Portugal é o galo de Barcelos, já sabemos. É Fátima, no ar em simultâneo em quantos canais houver. Também é o Campo Pequeno, remodelado e mostrado às massas, de Norte a Sul, na certeza de que a tourada é tão portuguesa como se pretende que o fado seja. Portugal é o país que ouve e vê, em directos na abertura dos noticiários, um cidadão peçonhento a anunciar vinte e três cavalheiros que vão à Alemanha jogar à bola, com apelos ao patriotismo feitos em grande solenidade, como se na presumível selecção nacional de futebol residisse o segredo da retoma, emocional ou económica.
Luís Felipe Scolari é, para mim, um zero. Desde a primeira hora. E não se pense que o digo apenas porque o cavalheiro prima em desrespeitar o clube que mora nesse canto relvado do meu coração. Nunca poderia ter consideração por um sujeito que, publicamente, apontou Augusto Pinochet como modelo.

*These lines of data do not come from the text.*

-- ==== Sys2Proof/Machine/Notices.lean ====
section
/-! DEFINITION. Notices on their way out: the transmit queue, the requests that fill it, the stale check and the start of an attempt. -/

namespace Sys2Proof.Machine

/-! ### The transmit queue (R140, R141) -/

/-- A notice joins behind every notice of lower or equal ARB (R140). -/
def joinQueue (n : Notice) (q : List Notice) : List Notice := insertBehind (fun y x => decide (x.arb < y.arb)) n q

/-- The notice is a HELLO. -/
def Notice.isHello (n : Notice) : Bool :=
  match n.body with
  | .hello _ => true
  | .piece _ | .escape _ => false

/-- The notice is an ESCAPE that is not being attempted. -/
def Notice.isIdleEscape (n : Notice) : Bool :=
  match n.body with
  | .escape _ => !n.attempted
  | .hello _ | .piece _ => false

/-- The HELLO notice of a station (R145): priority 5. -/
def helloNotice (number : Fin 16) (h : HelloFields) : Notice := ⟨80 + number.val, .hello h, false⟩

/-- The ESCAPE not being attempted that a HELLO replaces: highest ARB, and of equals the one that joined last (R141). -/
def lastIdleEscape : List Notice → Option (List Notice)
  | [] => none
  | n :: rest =>
    match lastIdleEscape rest with
    | some rest' =>
      if n.isIdleEscape && (rest.filter Notice.isIdleEscape).all fun m => decide (m.arb < n.arb) then some rest
      else some (n :: rest')
    | none => if n.isIdleEscape then some rest else none

/-- A HELLO becomes the pending HELLO, or replaces its content (R141). -/
def State.waitHello (s : State) (h : HelloFields) : State := { s with link := { s.link with waiting := some h } }

/-- A HELLO is offered to the transmit queue (R141). -/
def State.offerHello (s : State) (h : HelloFields) : State :=
  let k := s.link
  if k.waiting.isSome then s.waitHello h
  else
    match k.queue.find? Notice.isHello with
    | some q =>
      if q.attempted then s.waitHello h
      else
        { s with
          link := { k with queue := k.queue.map fun n => if n.isHello then { n with body := .hello h } else n } }
    | none =>
      if k.queue.length < 16 then
        { s with link := { k with queue := joinQueue (helloNotice s.station.number h) k.queue } }
      else
        match lastIdleEscape k.queue with
        | some q =>
          { s with link := { k with queue := joinQueue (helloNotice s.station.number h) q } }.bump .txDropped
        | none => s.waitHello h

/-- A PIECE or an ESCAPE is offered to the transmit queue (R141). -/
def State.offerNotice (s : State) (arb : Nat) (b : Body) : State :=
  if s.link.queue.length < 16 then
    { s with link := { s.link with queue := joinQueue ⟨arb, b, false⟩ s.link.queue } }
  else s.bump .txDropped

/-- A pending HELLO takes a freed place at once (R141). -/
def Link.fillFreed (number : Fin 16) (k : Link) : Link :=
  match k.waiting with
  | some h =>
    if k.queue.length < 16 then { k with queue := joinQueue (helloNotice number h) k.queue, waiting := none } else k
  | none => k

/-- The notice of the attempt leaves the queue, sent or discarded (R138, R141). -/
def Link.dropAttempted (number : Fin 16) (k : Link) : Link :=
  Link.fillFreed number { k with queue := k.queue.filter fun n => !n.attempted }

/-- The attempt ends with its notice kept in its place; a HELLO takes a pending HELLO's content (R138, R141). -/
def Link.keepAttempted (k : Link) : Link :=
  if k.queue.any fun n => n.attempted && n.isHello then
    { k with
      queue := k.queue.map fun n =>
        if n.attempted then { n with attempted := false, body := (k.waiting.map Body.hello).getD n.body } else n
      waiting := none }
  else { k with queue := k.queue.map fun n => { n with attempted := false } }

/-! ### Requests (R66, R68, R146, R147, R151, R165) -/

/-- A HELLO is requested (R165), built from the values in force (R146). -/
def State.requestHello (s : State) : State := if s.mayRequest then s.offerHello s.helloNow else s

/-- A PIECE notice is requested at a settlement (R66, R67), with its priority by headroom (R148). -/
def State.requestPiece (s : State) (p : PieceNotice) : State :=
  if s.mayRequest && !s.listeners.isEmpty then
    s.offerNotice (16 * s.piecePriority p.lead + s.station.number.val) (.piece p)
  else s

/-- An ESCAPE notice is requested at an escape match (R68): priority 6 (R151). -/
def State.requestEscape (s : State) (e : EscapeNotice) : State :=
  if s.mayRequest then s.offerNotice (96 + s.station.number.val) (.escape e) else s

/-! ### Attempts (R132, R150) -/

/-- The notice is a PIECE that the stale check drops (R150). -/
def State.dropsAsStale (s : State) (n : Notice) : Bool :=
  match n.body with
  | .piece p => s.isStale p
  | .hello _ | .escape _ => false

/-- The stale checks before an attempt (R132, R150): stale PIECEs leave the head, and a pending HELLO takes a freed place. -/
def State.staleChecks (s : State) : State :=
  let gone := s.link.queue.takeWhile s.dropsAsStale
  let left := s.link.queue.dropWhile s.dropsAsStale
  let s' := State.bumps .txStale gone.length s
  if gone.isEmpty then s'
  else { s' with link := Link.fillFreed s.station.number { s.link with queue := left } }

/-- The frame of an attempt: the line position of a PIECE is filled at the latch (R132, R134). -/
def frameOf (n : Notice) : TxFrame := ⟨BitVec.ofNat 8 n.arb, n.body.kindLen, n.body.payload 0⟩

/-- An attempt is made with the head notice, if the stale checks leave one (R132). -/
def State.beginAttempt (s : State) : State :=
  let s' := s.staleChecks
  match s'.link.queue with
  | [] => s'
  | n :: rest =>
    { s' with
      link := { s'.link with
        state := .arbitrating
        queue := { n with attempted := true } :: rest
        frame := some (frameOf n)
        arbTime := some 0
        arbRead := []
        latch := none } }

/-- The conditions of an attempt: IDLE, a free bus, permission to transmit, and a notice in the queue (R132). -/
def State.mayAttempt (s : State) : Bool :=
  decide (s.link.state = .idle) && s.link.busFree && s.mayTransmit && !s.link.queue.isEmpty

/-- A link makes its attempt when the conditions hold (R132). -/
def State.attempt (s : State) : State := if s.mayAttempt then s.beginAttempt else s

end Sys2Proof.Machine
end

Scolari é um seleccionador de olhos fechados aos critérios técnicos e à valia desportiva. Seleccionou em tempos, como ele gostará de dizer, uma espécie de família ou grupo de amigos, convocados sempre, haja o que houver, joguem ou não joguem nos clubes que representam, estejam ou não em forma. São aqueles quem segue viagem, ele é que sabe, quem não vai fica de fora e a palavra injustiça nada lhe diz. Seguisse ele o exemplo de Pinochet e todos os que o criticam desapareceriam, como talvez desaparecessem os jogadores que as massas ignaras gostariam de ver convocados. Seria mais fácil, ninguém contestaria a família Felipão & Filhos, todos rezaríamos à Senhora do Caravaggio, poríamos a bandeira nas janelas e pediríamos autógrafos ao treinador de todos nós. De todos, sem excepção, porque tem tempo, nos intervalos de aprontar os craques, para doutrinar o furor patriótico nestas terras onde, suporá, tal coisa nunca antes existira.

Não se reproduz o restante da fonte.